How to Apply It to Your Own Project
You don’t need a $30 million Netflix sale for this to work. Say your budget is $250,000 and your revenue goal is $500,000, making 1% worth $5,000. Instead of stretching cash thin across every line item, you might offer 1% to a cinematographer, 1% to an editor, and 1–2% to a producer. You preserve cash during production and hand your key people a real reason to overdeliver.

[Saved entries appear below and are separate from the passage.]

/-- R94: SUBB.KEEP, selected by a bottom that is not 3D-sourced. -/
def Obligations.SubbKeepKeepsBottomColour : Prop :=
  (∀ (lb : LayerPixel) (p3 : Pixel3D), lb.is3dSourced = false → decode .subkeyB (subKey lb p3) = .ok .subbKeep)
    ∧ ∀ (s : State) (inv : Invocation) (lb : LayerPixel), s.cur = some inv → inv.latches.lb = some lb →
      exec .subbKeep s = .next (withCur s inv { inv.latches with sb := some (over63 lb.color) })

/-- R95: SUBB.3D, selected by a 3D-sourced bottom with alpha not 0. -/
def Obligations.Subb3dTakes3dColour : Prop :=
  (∀ (lb : LayerPixel) (p3 : Pixel3D), lb.is3dSourced = true → p3.alpha ≠ 0 →
      decode .subkeyB (subKey lb p3) = .ok .subb3d)
    ∧ ∀ (s : State) (inv : Invocation) (p3 : Pixel3D), s.cur = some inv → inv.latches.p3 = some p3 →
      exec .subb3d s = .next (withCur s inv { inv.latches with sb := some (over63 p3.color) })

/-- R96: SUBB.BLACK, selected by a 3D-sourced bottom with alpha 0: black, no latch read. -/
def Obligations.SubbBlackWritesBlack : Prop :=
  (∀ (lb : LayerPixel) (p3 : Pixel3D), lb.is3dSourced = true → p3.alpha = 0 →
      decode .subkeyB (subKey lb p3) = .ok .subbBlack)
    ∧ ∀ (s : State) (inv : Invocation), s.cur = some inv →
      exec .subbBlack s = .next (withCur s inv { inv.latches with sb := some { c0 := 0, c1 := 0, c2 := 0 } })

/-- R97: the whole table of the stage; every channel is one of the 64 values n/63; the 3D pixel matters only to a slot
that is 3D-sourced.
The spec marks its last two properties as derived from R91 to R96. -/
def Obligations.SubstitutionTable : Prop :=
  ∀ (lt lb : LayerPixel) (p3 : Pixel3D),
    substituteTop lt lb p3
        = (if lt.is3dSourced = false then over63 lt.color else if p3.alpha = 0 then over63 lb.color else over63 p3.color)
      ∧ substituteBottom lb p3
        = (if lb.is3dSourced = false then over63 lb.color else if p3.alpha = 0 then ⟨0, 0, 0⟩ else over63 p3.color)
      ∧ (∃ a b c d e f : Fin 64,
          substituteTop lt lb p3 = ⟨(a.val : Rat) / 63, (b.val : Rat) / 63, (c.val : Rat) / 63⟩
            ∧ substituteBottom lb p3 = ⟨(d.val : Rat) / 63, (e.val : Rat) / 63, (f.val : Rat) / 63⟩)
      ∧ (lt.is3dSourced = false → lb.is3dSourced = false → ∀ q : Pixel3D,
          substituteTop lt lb q = substituteTop lt lb p3 ∧ substituteBottom lb q = substituteBottom lb p3)

/-! ## Stage 3: the resolver -/

/-- R104: RES.B3D, rule 1: weights alpha/31 and 1 - alpha/31. -/
def Obligations.ResB3dBlendsBy3dAlpha : Prop :=
  (∀ (lt lb : LayerPixel) (cf : CfgRec), lt.is3dSourced = true → meets lb.targetMask cf.target2Mask →
      decode .reskey (resKey lt lb cf) = .ok .resB3d)
    ∧ ∀ (s : State) (inv : Invocation) (st sb : Color) (p3 : Pixel3D), s.cur = some inv →
      inv.latches.st = some st → inv.latches.sb = some sb → inv.latches.p3 = some p3 →
      exec .resB3d s = .next (withCur s inv
        { inv.latches with cc := some (weighted st sb ((p3.alpha.toNat : Rat) / 31) (1 - (p3.alpha.toNat : Rat) / 31)) })

/-- R105: RES.BPP, rule 2 with the per-pixel coefficient: weights k/16 and 1 - k/16. -/
def Obligations.ResBppBlendsByPixelCoefficient : Prop :=
  (∀ (lt lb : LayerPixel) (cf : CfgRec), lt.is3dSourced = false → lt.alphaBlendEnabled = true →
      lt.usesPerPixelCoefficient = true → meets lb.targetMask cf.target2Mask →
      decode .reskey (resKey lt lb cf) = .ok .resBpp)
    ∧ ∀ (s : State) (inv : Invocation) (st sb : Color) (lt : LayerPixel), s.cur = some inv →
      inv.latches.st = some st → inv.latches.sb = some sb → inv.latches.lt = some lt →
      exec .resBpp s = .next (withCur s inv
        { inv.latches with
          cc := some (weighted st sb ((lt.perPixelCoefficient.toNat : Rat) / 16) (1 - (lt.perPixelCoefficient.toNat : Rat) / 16)) })

/-- R106: RES.BGL, rule 2 with the record's coefficients over 16, independent of each other. -/
def Obligations.ResBglBlendsByRecord : Prop :=
  (∀ (lt lb : LayerPixel) (cf : CfgRec), lt.is3dSourced = false → lt.alphaBlendEnabled = true →
      lt.usesPerPixelCoefficient = false → meets lb.targetMask cf.target2Mask →
      decode .reskey (resKey lt lb cf) = .ok .resBgl)
    ∧ ∀ (s : State) (inv : Invocation) (st sb : Color) (cf : CfgRec), s.cur = some inv →
      inv.latches.st = some st → inv.latches.sb = some sb → inv.latches.cf = some cf →
      exec .resBgl s = .next (withCur s inv
        { inv.latches with
          cc := some (weighted st sb ((cf.blendCoeffA.toNat : Rat) / 16) ((cf.blendCoeffB.toNat : Rat) / 16)) })

/-- R107: RES.FXNONE, both rows: the top colour unchanged. -/
def Obligations.ResFxnonePassesTop : Prop :=
  (∀ (lt lb : LayerPixel) (cf : CfgRec), cf.effectSelect = .none → ¬ meets lb.targetMask cf.target2Mask →
      decode .reskey (resKey lt lb cf) = .ok .resFxnone)
    ∧ (∀ (lt lb : LayerPixel) (cf : CfgRec), cf.effectSelect = .none → meets lb.targetMask cf.target2Mask →
      lt.is3dSourced = false → lt.alphaBlendEnabled = false → decode .reskey (resKey lt lb cf) = .ok .resFxnoneM2)
    ∧ ∀ (s : State) (inv : Invocation) (st : Color), s.cur = some inv → inv.latches.st = some st →
      exec .resFxnone s = .next (withCur s inv { inv.latches with cc := some st })
        ∧ exec .resFxnoneM2 s = .next (withCur s inv { inv.latches with cc := some st })
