-- ==== Sys2Proof/Laws/Encoding.lean ====
section
/-! SUPPORT. Laws/Encoding.lean: well-formedness as bounds on the operands, masks that meet, and what a bit of a key is. -/

namespace Sys2Proof

theorem wellFormed_pixel (screen row col : Nat) :
    (Instr.pixel screen row col).wellFormed = true ↔ screen < 2 ∧ row < 192 ∧ col < 256 := by
  simp only [Instr.wellFormed, Bool.and_eq_true, decide_eq_true_eq, and_assoc]
  exact Iff.rfl

theorem wellFormed_frame (screen3d : Nat) : (Instr.frame screen3d).wellFormed = true ↔ screen3d < 2 := by
  simp [Instr.wellFormed, Config.screens]

/-- The linear form of a position that exists fits 17 bits and is below 98304 (R24). -/
theorem linear_lt {screen row col : Nat} (hs : screen < 2) (hr : row < 192) (hc : col < 256) :
    linear screen row col < 98304 := by
  simp only [linear]; omega

namespace Machine

/-- `intersects` is a shared set bit (R10). -/
theorem intersects_iff (a b : BitVec 6) : intersects a b = true ↔ meets a b := by
  unfold intersects meets
  rw [decide_eq_true_eq, ne_eq, BitVec.eq_of_getLsbD_eq_iff.not]
  simp only [BitVec.getLsbD_and, BitVec.ofNat_eq_ofNat, BitVec.getLsbD_zero, Bool.and_eq_false_imp, not_forall, Bool.not_eq_false]
  constructor
  · rintro ⟨i, _, h1, h2⟩
    exact ⟨i, h1, h2⟩
  · rintro ⟨i, h1, h2⟩
    exact ⟨i, BitVec.lt_of_getLsbD h1, h1, h2⟩

theorem intersects_eq_false (a b : BitVec 6) : intersects a b = false ↔ ¬ meets a b := by
  rw [← intersects_iff, Bool.not_eq_true]

end Machine

end Sys2Proof
end

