/-- Settles O6: by `decode_resKey`, as `m1` and `m2` are the key's own mask bits. -/
theorem tableFollowsPriority : Obligations.TableFollowsPriority := by
  intro lt lb cf m1 m2 hm1 hm2
  have htop : topInTarget1 lt cf = m1 := Bool.eq_iff_iff.mpr ((intersects_iff _ _).trans hm1.symm)
  have hbottom : bottomInTarget2 lb cf = m2 := Bool.eq_iff_iff.mpr ((intersects_iff _ _).trans hm2.symm)
  rw [decode_resKey, htop, hbottom]
  cases cf.effectSelect <;> simp only [resolveInstr, Bool.and_eq_true]

/-- The operation of rule 3 (R103), by the two mask bits and the effect. -/
def effectInstr (m1 m2 : Bool) : Effect → Instr
  | .none => if m2 then .resFxnoneM2 else .resFxnone
  | .alphaBlend => if m2 then if m1 then .resFxalpha else .resFxapassM2 else .resFxapass
  | .brightnessUp => if m2 then .resFxupM2 else .resFxup
  | .brightnessDown => if m2 then .resFxdownM2 else .resFxdown

/-- Rules 1 and 2 both ask for a bottom in target 2 (R103). -/
theorem decode_resKey_of_not_meets (lt : LayerPixel) {lb : LayerPixel} {cf : CfgRec} (hm2 : ¬ meets lb.targetMask cf.target2Mask) :
    decode .reskey (resKey lt lb cf) = .ok (effectInstr (topInTarget1 lt cf) false cf.effectSelect) := by
  rw [decode_resKey, bottomInTarget2_of_not_meets hm2]
  simp only [resolveInstr, Bool.and_false]
  cases cf.effectSelect <;> rfl

/-- Over a bottom in target 2 the effect is left to a top that is neither 3D-sourced nor alpha-blend enabled (R103). -/
theorem decode_resKey_of_meets {lt lb : LayerPixel} {cf : CfgRec} (hm2 : meets lb.targetMask cf.target2Mask)
    (hd : lt.is3dSourced = false) (ha : lt.alphaBlendEnabled = false) :
    decode .reskey (resKey lt lb cf) = .ok (effectInstr (topInTarget1 lt cf) true cf.effectSelect) := by
  rw [decode_resKey, bottomInTarget2_of_meets hm2, hd, ha]
  simp only [resolveInstr, Bool.and_true]
  cases cf.effectSelect <;> rfl

/-! ## The colour that the operation writes -/

theorem blend_eq_weighted (a b : Color) (cA cB : Rat) : blend a b cA cB = weighted a b cA cB := by
  simp only [blend, blendChannel, weighted, clamp01_eq]

theorem coeff16_eq (n : Nat) : coeff16 n = (n : Rat) / 16 := by
  norm_num [coeff16, Config.coeffDiv]

theorem coeffAlpha_eq (alpha : BitVec 5) : coeffAlpha alpha = (alpha.toNat : Rat) / 31 := by
  norm_num [coeffAlpha, Config.alpha3dDiv]

theorem b3dColor_eq_weighted (st sb : Color) (p3 : Pixel3D) :
    b3dColor st sb p3 = weighted st sb ((p3.alpha.toNat : Rat) / 31) (1 - (p3.alpha.toNat : Rat) / 31) := by
  rw [b3dColor, blend_eq_weighted, coeffAlpha_eq]

theorem bppColor_eq_weighted (st sb : Color) (lt : LayerPixel) : bppColor st sb lt
    = weighted st sb ((lt.perPixelCoefficient.toNat : Rat) / 16) (1 - (lt.perPixelCoefficient.toNat : Rat) / 16) := by
  rw [bppColor, blend_eq_weighted, coeff16_eq]

theorem globalBlend_eq_weighted (st sb : Color) (cf : CfgRec) : globalBlend st sb cf
    = weighted st sb ((cf.blendCoeffA.toNat : Rat) / 16) ((cf.blendCoeffB.toNat : Rat) / 16) := by
  rw [globalBlend, blend_eq_weighted, coeff16_eq, coeff16_eq]

theorem fxUpColor_eq_towardWhite (st : Color) (cf : CfgRec) :
    fxUpColor st cf = towardWhite st ((cf.masterBrightnessFactor : Rat) / 16) := by
  simp only [fxUpColor, factor, up, mapColor, upChannel, towardWhite, coeff16_eq, clamp01_eq]

theorem fxDownColor_eq_towardBlack (st : Color) (cf : CfgRec) :
    fxDownColor st cf = towardBlack st ((cf.masterBrightnessFactor : Rat) / 16) := by
  simp only [fxDownColor, factor, down, mapColor, downChannel, towardBlack, coeff16_eq, clamp01_eq]

/-! ## The operations -/

/-- Settles O20: rule 1 is the first of the order, and the blend is `b3dColor_eq_weighted`. -/
theorem resB3dBlendsBy3dAlpha : Obligations.ResB3dBlendsBy3dAlpha := by
  refine ⟨fun lt lb cf hd hm2 => ?_, fun s inv st sb p3 hcur hst hsb hp3 => ?_⟩
  · rw [decode_resKey, hd, bottomInTarget2_of_meets hm2]
    rfl
  · rw [← b3dColor_eq_weighted, exec]
    exact onLatches_ok hcur (by simp [hst, hsb, hp3, setCc])

/-- Settles O21: rule 1 does not match, rule 2 does, and the blend is `bppColor_eq_weighted`. -/
theorem resBppBlendsByPixelCoefficient : Obligations.ResBppBlendsByPixelCoefficient := by
  refine ⟨fun lt lb cf hd ha hp hm2 => ?_, fun s inv st sb lt hcur hst hsb hlt => ?_⟩
  · rw [decode_resKey, hd, ha, hp, bottomInTarget2_of_meets hm2]
    rfl
  · rw [← bppColor_eq_weighted, exec]
    exact onLatches_ok hcur (by simp [hst, hsb, hlt, setCc])

/-- Settles O22: rule 1 does not match, rule 2 does, and the blend is `globalBlend_eq_weighted`. -/
theorem resBglBlendsByRecord : Obligations.ResBglBlendsByRecord := by
  refine ⟨fun lt lb cf hd ha hp hm2 => ?_, fun s inv st sb cf hcur hst hsb hcf => ?_⟩
  · rw [decode_resKey, hd, ha, hp, bottomInTarget2_of_meets hm2]
    rfl
  · rw [← globalBlend_eq_weighted]
    exact onLatches_ok hcur (blendGlobal_ok hst hsb hcf)

/-- Settles O23: rule 3 by `decode_resKey_of_not_meets` and `decode_resKey_of_meets`; both rows run `passTop`. -/
theorem resFxnonePassesTop : Obligations.ResFxnonePassesTop := by
  refine ⟨fun lt lb cf he hm2 => ?_, fun lt lb cf he hm2 hd ha => ?_, fun s inv st hcur hst => ?_⟩
  · rw [decode_resKey_of_not_meets lt hm2, he]
    rfl
  · rw [decode_resKey_of_meets hm2 hd ha, he]
    rfl
  · have hpass := onLatches_ok hcur (passTop_ok hst)
    exact ⟨hpass, hpass⟩

/-- Settles O24: rule 3 with both masks matching, and the blend is `globalBlend_eq_weighted`. -/
theorem resFxalphaBlendsByRecord : Obligations.ResFxalphaBlendsByRecord := by
  refine ⟨fun lt lb cf he hm1 hm2 hd ha => ?_, fun s inv st sb cf hcur hst hsb hcf => ?_⟩
  · rw [decode_resKey_of_meets hm2 hd ha, topInTarget1_of_meets hm1, he]
    rfl
  · rw [← globalBlend_eq_weighted]
    exact onLatches_ok hcur (blendGlobal_ok hst hsb hcf)

/-- Settles O25: rule 3 with a mask that does not match; both rows run `passTop`. -/
theorem resFxapassPassesTop : Obligations.ResFxapassPassesTop := by
  refine ⟨fun lt lb cf he hm2 => ?_, fun lt lb cf he hm2 hm1 hd ha => ?_, fun s inv st hcur hst => ?_⟩
  · rw [decode_resKey_of_not_meets lt hm2, he]
    rfl
  · rw [decode_resKey_of_meets hm2 hd ha, topInTarget1_of_not_meets hm1, he]
    rfl
  · have hpass := onLatches_ok hcur (passTop_ok hst)
    exact ⟨hpass, hpass⟩

/-- Settles O26: rule 3, whose rows for this effect do not look at the top's mask; both run `brightenTop`. -/
theorem resFxupBrightens : Obligations.ResFxupBrightens := by
  refine ⟨fun lt lb cf he hm2 => ?_, fun lt lb cf he hm2 hd ha => ?_, fun s inv st cf hcur hst hcf => ?_⟩
  · rw [decode_resKey_of_not_meets lt hm2, he]
    rfl
  · rw [decode_resKey_of_meets hm2 hd ha, he]
    rfl
  · have hup := onLatches_ok hcur (brightenTop_ok hst hcf)
    rw [← fxUpColor_eq_towardWhite]
    exact ⟨hup, hup⟩

/-- Settles O27: rule 3, whose rows for this effect do not look at the top's mask; both run `darkenTop`. -/
theorem resFxdownDarkens : Obligations.ResFxdownDarkens := by
  refine ⟨fun lt lb cf he hm2 => ?_, fun lt lb cf he hm2 hd ha => ?_, fun s inv st cf hcur hst hcf => ?_⟩
  · rw [decode_resKey_of_not_meets lt hm2, he]
    rfl
  · rw [decode_resKey_of_meets hm2 hd ha, he]
    rfl
  · have hdown := onLatches_ok hcur (darkenTop_ok hst hcf)
    rw [← fxDownColor_eq_towardBlack]
    exact ⟨hdown, hdown⟩

/-! ## Convex blends -/

theorem inUnit_clamp01 (u v w : Rat) : inUnit ⟨clamp01 u, clamp01 v, clamp01 w⟩ :=
  ⟨clamp01_nonneg _, clamp01_le_one _, clamp01_nonneg _, clamp01_le_one _, clamp01_nonneg _, clamp01_le_one _⟩

theorem inUnit_blend (a b : Color) (cA cB : Rat) : inUnit (blend a b cA cB) := inUnit_clamp01 _ _ _

/-- A convex sum of two channels stays in [0, 1], so the clamp does not act on it (R104, R105). -/
theorem blendChannel_convex {a b cA cB : Rat} (ha : 0 ≤ a ∧ a ≤ 1) (hb : 0 ≤ b ∧ b ≤ 1) (hA : 0 ≤ cA) (hB : 0 ≤ cB)
    (hsum : cA + cB = 1) : blendChannel a b cA cB = a * cA + b * cB := by
  have hmem : cA • a + cB • b ∈ Set.Icc (0 : Rat) 1 := convex_Icc 0 1 ha hb hA hB hsum
  rw [smul_eq_mul, smul_eq_mul, mul_comm cA, mul_comm cB] at hmem
  exact clamp01_of_mem hmem.1 hmem.2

Ownership Changes How People Show Up
A stake rewires behavior. People who own a piece of the outcome stay sharper on set, pitch in on marketing and promotion without being asked, and stay invested long after wrap. That last part matters more than it sounds — a crew that’s financially tied to the film becomes part of its distribution engine, not just its production.
Read the Fine Print
Equity is not a salary, and it’s honest to say so. Malcolm & Marie worked because it sold to Netflix at a high price — that’s the upside scenario, not a guarantee. If a project underperforms, points can be worth little or nothing. So if you use this model, do it cleanly: define revenue participation explicitly in contracts, spell out recoupment structures so everyone knows who gets paid and in what order, and offer partial upfront payment where you can to balance the risk. The whole thing runs on trust, and trust runs on transparency.
The Bigger Picture
What Zendaya pulled off with a 22-person crew in one house pointed to something larger about how creative work gets valued. In an industry where funding is the hardest wall to climb, ownership has become its own currency. You may not control access to millions in financing — but you fully control how value gets shared on your set. And that, more often than not, is the difference between a film that stalls in development and one that actually gets made.